Griesbach then reviewed a series of cases that involve the Yankton Sioux Tribe of South Dakota.
“Just as the Eighth Circuit concluded in ‘Gaffey’ and ‘Podhradsky’ that fee lands conveyed to non-Indians were no longer part of the Yankton Sioux Reservation, so also I conclude that the fee lands within the original boundaries of the Oneida Reservation that were sold to non-Indians, unless reacquired and placed into trust by the federal government, are no longer a part of that Reservation,” Griesbach wrote.
He went on to write the nation’s purchase of property on the open market does not increase the size of the reservation.
“In truth, the implications of the Nation’s argument are quite breathtaking,” Griesbach wrote. “If accepted, then not only are the nation and its members immune from the regulatory measures of the Village, but also those of a substantial portion of the City of Green Bay, Brown and Outagamie Counties, and the State of Wisconsin. To hold in its favor would mean that the Nation has primary jurisdiction over land largely populated by people who have no say in its governing body. Because the Oneida Reservation has been diminished, however, and does not include land held in fee, the nation’s argument fails.”
In his ruling, Griesbach stated just more than 14,000 acres on the reservation remain in trust, resulting in a diminishment of roughly 50,000 acres.

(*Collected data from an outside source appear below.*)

/-- R39, R40: the bank limit. -/
def Body.bankLimit (env : Env) (b : Body) (c : ChanId) (bank : Nat) : Body :=
  if b.tally c bank ≤ env.items.bankFailLimit then b
  else if isBuffer c then b.excludeBank env c bank
  else b.failChannel env c .bankLimit

/-- R38: a FAIL in MAIN for a row that has no entry. -/
def Body.failNew (env : Env) (b : Body) (k : Key) : Body :=
  match b.lowestFree with
  | none => b.failChannel env k.chan .dirFull
  | some e =>
    match b.choose env k.chan k.bank with
    | none => b.failChannel env k.chan .unrepairable
    | some x => (((b.createRow e k x .test).countRepair k.chan).countTally k.chan k.bank).bankLimit env k.chan k.bank

/-- R75: a FAIL in MAIN. -/
def Body.failMain (env : Env) (b : Body) (k : Key) : Body :=
  match b.findKey k with
  | none => b.failNew env k
  | some e =>
    match b.dir[e].live with
    | some r =>
      match r.st, r.repl with
      | .active, some (.target _) => b.testRetarget env k.chan e none
      | _, _ => b
    | none => b

/-- R77: the round has had a failure. -/
def Body.markRound (b : Body) (c : ChanId) : Body := b.modChan c fun ch => { ch with roundFailed := true }

/-- The row-exclusion count of a channel (R32). -/
def Body.exclusions (b : Body) (c : ChanId) : Nat := (b.inv[c].map (·.exclusions)).getD 0

/-- R77: a FAIL in VERIFY round k for an ACTIVE entry with a target. -/
def Body.failVerifyActive (env : Env) (b : Body) (c : ChanId) (e : EntryNo) (k : Nat) : Body :=
  if k < env.items.verifyRounds then (b.markRound c).testRetarget env c e (some k)
  else if isBuffer c ∧ b.exclusions c < Config.exclusionMax then ((b.markRound c).convert e k).countRepair c
  else b.failChannel env c .unrepairable

/-- R77: a FAIL in VERIFY round k. -/
def Body.failVerify (env : Env) (b : Body) (key : Key) (k : Nat) : Body :=
  match b.findKey key with
  | none => b
  | some e =>
    match b.dir[e].live with
    | some r =>
      match r.st, r.repl with
      | .active, some (.target _) => b.failVerifyActive env key.chan e k
      | _, _ => b
    | none => b

/-- R70, check 3: the row lies in the step's region. -/
def inRegion (g : Geometry) (r : Running) (bank row : Nat) : Bool :=
  match r.kind with
  | .poolcheck => g.inPool bank row
  | .plan _ => !g.inPool bank row
  | .verify _ => decide (⟨bank, row⟩ ∈ r.region)

/-- R70, check 4: a FAIL handled by its phase. -/
def Body.failByPhase (env : Env) (b : Body) (c : ChanId) (v : Inventory) (k : StepKind) (bank row : Nat) : Body :=
  match k with
  | .poolcheck => b.failPool env c v row
  | .plan _ => b.failMain env ⟨c, bank, some row⟩
  | .verify n => b.failVerify env ⟨c, bank, some row⟩ n

/-- R70: the checks of a FAIL whose token matches; none when its bank is excluded. -/
def Body.takeFail (env : Env) (b : Body) (c : ChanId) (r : Running) (bank row : Nat) : Option Body :=
  if b.excluded c bank then none
  else match b.inv[c] with
    | none => some (b.failChannel env c .protocol)
    | some v =>
      some (if v.geo.holds bank row && inRegion v.geo r bank row then b.failByPhase env c v r.kind bank row
        else b.failChannel env c .protocol)

/-- FAIL (R70). -/
def execFail (l : ChanId) (s : State) : Result :=
  takeFrame l (·.is 0x84#8)
    (fun env b f => (b.stepOf l (f.at 0)).bind fun r => b.takeFail env l r (f.num 1 1) (f.num 2 3)) s

/-! ### ACK -/

/-- An entry's REJECT in TEST or RESYNC (R12, R122): a refused target is replaced and its INSTALL sent at once; UNREPAIRABLE
when nothing is left. In TEST the repair is counted, in RESYNC the new frame is awaited. -/
def Body.rejectTarget (env : Env) (b : Body) (c : ChanId) (e : EntryNo) : Body :=
  match b.retarget env e none with
  | none => b.failChannel env c .unrepairable
  | some b1 => if b.chan[c].state = .resync then (b1.sendInstall e true).await c else (b1.sendInstall e false).countRepair c

/-- A row entry of kind DEVICE or POOL joins the REPAIRED list (R73). -/
def Body.noteRepaired (b : Body) (c : ChanId) (r : Live) : Body :=
  match r.key.row, r.repl with
  | some row, some (.target _) => b.addRepaired c ⟨r.key.bank, row⟩
  | _, _ => b

/-- An install on a TABLE channel whose contents are owed (R12, R114). -/
def Body.owe (b : Body) (e : EntryNo) (k : Key) : Body := (b.setEntryState e .refill).raise .refillNeeded (.key k)

/-- R12: the ACK OK of an INSTALLING entry. -/
def Body.installed (env : Env) (b : Body) (c : ChanId) (e : EntryNo) (r : Live) : Body :=
  match b.chan[c].state with
  | .test => ((b.activate e).noteRepaired c r).checkInstallPhase env c
  | .resync => if isBuffer c then b.activate e else b.owe e r.key
  | .ready => b.activate e
  | .service => if isBuffer c then (b.activate e).raise .repairDone (.key r.key) else b.owe e r.key
  | .down | .idle | .lost | .failed => b

/-- R12: the ACK REJECT of an INSTALLING entry. -/
def Body.installRefused (env : Env) (b : Body) (c : ChanId) (e : EntryNo) (r : Live) : Body :=
  match b.chan[c].state, r.repl with
  | .test, some (.target (.device _ _)) | .resync, some (.target (.device _ _)) => b.rejectTarget env c e
  | .down, _ | .idle, _ | .lost, _ | .failed, _ => b
  | _, _ => b.failChannel env c .protocol

/-- R122: the ACK REJECT of a mapping in force, sent again by RESYNC. -/
def Body.mappingRefused (env : Env) (b : Body) (c : ChanId) (e : EntryNo) (r : Live) : Body :=
  match b.chan[c].state, r.repl with
  | .resync, some (.target _) => b.rejectTarget env c e
  | .resync, _ => b.failChannel env c .protocol
  | _, _ => b

/-- R15: the ACK of a REMOVE frees the entry; on a TABLE channel in SERVICE the contents are owed. -/
def Body.removed (b : Body) (c : ChanId) (e : EntryNo) (r : Live) : Body :=
  let b1 := b.freeEntry e
  if b.chan[c].state = .service ∧ isBuffer c = false then b1.raise .refillNeeded (.key r.key) else b1

/-- R22: a result that reaches an entry of the generation recorded. -/
def Body.ackEntry (env : Env) (b : Body) (c : ChanId) (e : EntryNo) (r : Live) (ok : Bool) : Body :=
  match r.st with
  | .installing => if ok then b.installed env c e r else b.installRefused env c e r
  | .active | .refill => if ok then b else b.mappingRefused env c e r
  | .removing => b.removed c e r
  | .unresolved | .pending | .fencing | .retireWait | .retireFencing => b

/-- R22, R122: the ACK of an INSTALL or a REMOVE. A REJECT that is ignored fails a channel in RESYNC. -/
def Body.ackDirectory (env : Env) (b : Body) (c : ChanId) (e : EntryNo) (gen : Byte) (resync ok : Bool) : Body :=
  let b1 := if resync then b.answered c else b
  match b.dir[e].live with
  | some r =>
    if b.dir[e].gen = gen then b1.ackEntry env c e r ok
    else if resync ∧ ok = false ∧ b.chan[c].state = .resync then b1.failChannel env c .protocol else b1
  | none => if resync ∧ ok = false ∧ b.chan[c].state = .resync then b1.failChannel env c .protocol else b1

/-- R122: the ACK of CLEAR_SET. -/
def Body.ackClearSet (env : Env) (b : Body) (c : ChanId) (ok : Bool) : Body :=
  if b.chan[c].state = .resync then
    if ok then b.answered c else (b.answered c).failChannel env c .protocol
  else b

/-- TEST_DONE with the run's counts (R79, R80). -/
def Body.testDone (b : Body) (c : ChanId) : Body :=
  b.raise .testDone (.testDone c b.chan[c].skipped b.chan[c].repairs)

/-- R80, R81: the ACK of the RELEASE of a run or of READY. -/
def Body.ackRunRelease (env : Env) (b : Body) (c : ChanId) (ok : Bool) : Body :=
  if b.chan[c].releaseOut then
    match b.chan[c].state, b.chan[c].phase with
    | .test, some .releasing => if ok then (b.testDone c).enterService env c else b.failChannel env c .protocol
    | .ready, _ => if ok then b.enterService env c else b.failChannel env c .protocol
    | _, _ => b
  else b

/-- R123: the ACK of the RELEASE that ends RESYNC. -/
def Body.ackResyncRelease (env : Env) (b : Body) (c : ChanId) (ok : Bool) : Body :=
  if b.chan[c].releaseOut ∧ b.chan[c].state = .resync then
    if ok then b.enterService env c else b.failChannel env c .protocol
  else b

/-- R142: the result goes with the frame's note to its owner. -/
def Body.ackOwner (env : Env) (b : Body) (c : ChanId) (n : Note) (ok : Bool) : Body :=
  match n with
  | .directory e gen resync => b.ackDirectory env c e gen resync ok
  | .clearSet => b.ackClearSet env c ok
  | .release .resync false => b.ackResyncRelease env c ok
  | .release .run false | .release .ready false => b.ackRunRelease env c ok
  | .release _ true | .lift _ | .none => b

/-- R142: a frame leaves the in-flight list. -/
def Link.unflight (k : Link) (seq : BitVec 4) : Link := { k with inflight := k.inflight.filter fun f => f.seq != seq }

/-- R142: an ACK; none when no frame in flight has its sequence number. -/
def Body.takeAck (env : Env) (b : Body) (c : ChanId) (f : RxFrame) : Option Body :=
  if 15 < (f.at 0).toNat then none
  else
    let seq : BitVec 4 := (f.at 0).truncate 4
    (b.link[c].inflight.find? fun g => g.seq == seq).map fun g =>
      (((b.modLink c (·.unflight seq)).ackOwner env c g.note (f.at 1 == 0#8)).resyncCheck c).advanceLane env c

/-- ACK (R142). -/
def execAck (l : ChanId) (s : State) : Result := takeFrame l (·.is 0x85#8) (fun env b f => b.takeAck env l f) s

/-! ### DRAINED -/

/-- R110: the end of a fence by its DRAINED. -/
def Body.drain (env : Env) (b : Body) (c : ChanId) (f : Fence) : Body :=
  let b1 := b.modFence c fun u => { u with out := none }
  (match f.purpose with
    | .install => b1.sendInstall f.entry false
    | .remove => b1.sendRemove f.entry).serveHead env c

/-- The fence that a DRAINED answers: serial and key agree and the channel is in SERVICE (R110). -/
def Body.drainedFence (b : Body) (c : ChanId) (f : RxFrame) : Option Fence :=
  if b.chan[c].state = .service then
    (b.fenceOf c).out.filter fun o => o.serial == f.at 0 && o.bank == f.num 1 1 && o.row == f.drainedRow
  else none

/-- DRAINED (R110). -/
def execDrained (l : ChanId) (s : State) : Result :=
  takeFrame l (·.is 0x86#8) (fun env b f => (b.drainedFence l f).map (b.drain env l)) s

/-! ### REPORT -/

/-- The weight of a report. -/
def ReportKind.weight : ReportKind → Nat
  | .ce1 => 8
  | .cem => 32
  | .ue => 512

/-- A record made from a report (R50). -/
def Watch.fresh (c : ChanId) (bank row : Nat) (k : ReportKind) : Watch :=
  ⟨c, bank, row, k.weight, if k = .ue then 0 else 1, k == .ue⟩

/-- A record that a report is added to (R49). -/
def Watch.add (w : Watch) (k : ReportKind) : Watch :=
  { w with
    score := min (w.score + k.weight) Config.scoreMax
    correctable := if k = .ue then w.correctable else min (w.correctable + 1) 255
    ueSeen := w.ueSeen || k == .ue }

/-- The record of lowest score, of lowest index among equals (R51). -/
def Body.lowestWatch (b : Body) : Option (WatchNo × Watch) :=
  b.numberedWatch.foldl (fun best x =>
    match x.2, best with
    | some w, none => some (x.1, w)
    | some w, some (i, v) => if w.score < v.score then some (x.1, w) else some (i, v)
    | none, _ => best) none

/-- Put a record in the watch table. -/
def Body.setWatch (b : Body) (i : WatchNo) (w : Watch) : Body := { b with watch := b.watch.set i (some w) }

/-- A record ends up holding the report: the trigger is evaluated for it (R55). -/
def Body.score (env : Env) (b : Body) (i : WatchNo) (w : Watch) : Body :=
  (b.setWatch i w).trigger env false ⟨w.chan, w.bank, some w.row⟩ w.score

/-- R51: a report that finds the table full. -/
def Body.scoreFull (env : Env) (b : Body) (c : ChanId) (w : Watch) : Body :=
  let b1 := b.raise .watchFull (.channel c)
  match b.lowestWatch with
  | some (i, v) => if v.score < w.score then b1.score env i w else b1
  | none => b1

/-- R49 to R51: a report that is acted on. -/
def Body.addReport (env : Env) (b : Body) (c : ChanId) (bank row : Nat) (k : ReportKind) : Body :=
  match b.findWatch c bank row with
  | some i =>
    match b.watch[i] with
    | some w => b.score env i (w.add k)
    | none => b
  | none =>
    match b.freeWatch with
    | some i => b.score env i (Watch.fresh c bank row k)
    | none => b.scoreFull env c (Watch.fresh c bank row k)

/-- R48: the row can be watched now. -/
def Body.reportable (b : Body) (c : ChanId) (bank row : Nat) : Bool :=
  (b.chan[c].state == .service || b.chan[c].state == .resync || b.chan[c].state == .ready) &&
    b.inv[c].any (fun v => v.geo.ordinary bank row) && !b.excluded c bank

/-- R48: a REPORT; none when it is ignored. -/
def Body.takeReport (env : Env) (b : Body) (c : ChanId) (f : RxFrame) : Option Body :=
  if b.reportable c (f.num 0 1) (f.num 1 3) then some (b.addReport env c (f.num 0 1) (f.num 1 3) (reportKind (f.at 4)))
  else none

/-- REPORT (R48). -/
def execReport (l : ChanId) (s : State) : Result := takeFrame l (·.is 0x87#8) (fun env b f => b.takeReport env l f) s

/-! ### QUERY -/

/-- The states in which the client holds the directory's mapping (R146). -/
def EntryState.mapped : EntryState → Bool
  | .active | .refill | .retireWait | .removing => true
  | .unresolved | .pending | .fencing | .installing | .retireFencing => false

/-- What the row's entry decides of a ROW_STATUS, if anything (R146). -/
def entryStatus (g : Geometry) (r : Live) : Option RowStatus :=
  if r.st = .fencing ∨ r.st = .retireFencing then some .fenced
  else if r.st.mapped then
    match r.repl with
    | some .exclude => some .excluded
    | some (.target (.device n i)) => some (.repairedDevice n i)
    | some (.target (.pool s)) => some (.repairedPool g.poolBank (g.slotRow s))
    | none => none
  else none

/-- What the watch table decides of a ROW_STATUS (R146). -/
def Body.watchStatus (b : Body) (c : ChanId) (bank row : Nat) : RowStatus :=
  match (b.findWatch c bank row).bind fun i => b.watch[i] with
  | some w => .watched w.score
  | none => .normal

/-- R146: the status of a row, by the first line that applies. A pool-region row of an excluded pool bank is answered NORMAL by that
table's first line, where R41 says that a QUERY for a row of an excluded bank is answered EXCLUDED: following R146 is the model's
reading (log 29). -/
def Body.rowStatus (b : Body) (c : ChanId) (bank row : Nat) : RowStatus :=
  match b.inv[c] with
  | none => .normal
  | some v =>
    if v.geo.ordinary bank row = false then .normal
    else if b.excluded c bank then .excluded
    else
      (((b.findKey ⟨c, bank, some row⟩).bind fun e => b.dir[e].live).bind (entryStatus v.geo)).getD (b.watchStatus c bank row)

/-- QUERY (R146), answered while the link is UP. -/
def execQuery (l : ChanId) (s : State) : Result :=
  takeFrame l (·.is 0x88#8)
    (fun _ b f => some (b.offer l (.rowStatus (f.num 0 1) (f.num 1 3) (b.rowStatus l (f.num 0 1) (f.num 1 3))) .none)) s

The Oneida Nation released a statement in regards to the diminishment.
“Unfortunately, Judge Griesbach also ruled that the Oneida Reservation has been diminished through the allotment of reservation land under the General Allotment Act, the issuance of fee patents and sale of land to non-Indians,” the statement said. “While we are pleased the court rejected Hobart’s claims regarding the creation and supposed disestablishment of the Reservation, we disagree with the court’s determination that the Reservation has been diminished and are reviewing all of our options.”
In Hobart’s statement, the village said it looks forward to working with the nation in the future.
“Hobart’s defense in this case, as it was the defendant, was that the Village has the legal authority to enforce all of its ordinances in a fair and consistent manner,” the statement read. “The intent of the Ordinance is to encourage cooperation and collaboration with all residents involved in a large, public event to address public safety, road closures, emergency services, and other concerns. The Village’s intent was not and has never been to diminish or eliminate Apple Fest, which is an event we encourage everyone to attend. With this most recent legal battle resolved, we look forward to working with Oneida officials on future Apple Fest planning, to insure a safe and family-friendly event for all to attend, in the same manner that is accomplished for all other large public events conducted within the Village.”
Hobart’s statement also said all ordinances are now applicable to all land in the village.
“The Village stands firm in its belief, which has been now confirmed by the Federal courts, that all of its ordinances, not just the Special Events ordinance, have been and remain applicable to all lands within the Village, including those deemed to be held in fee by the Tribe,” the statement read.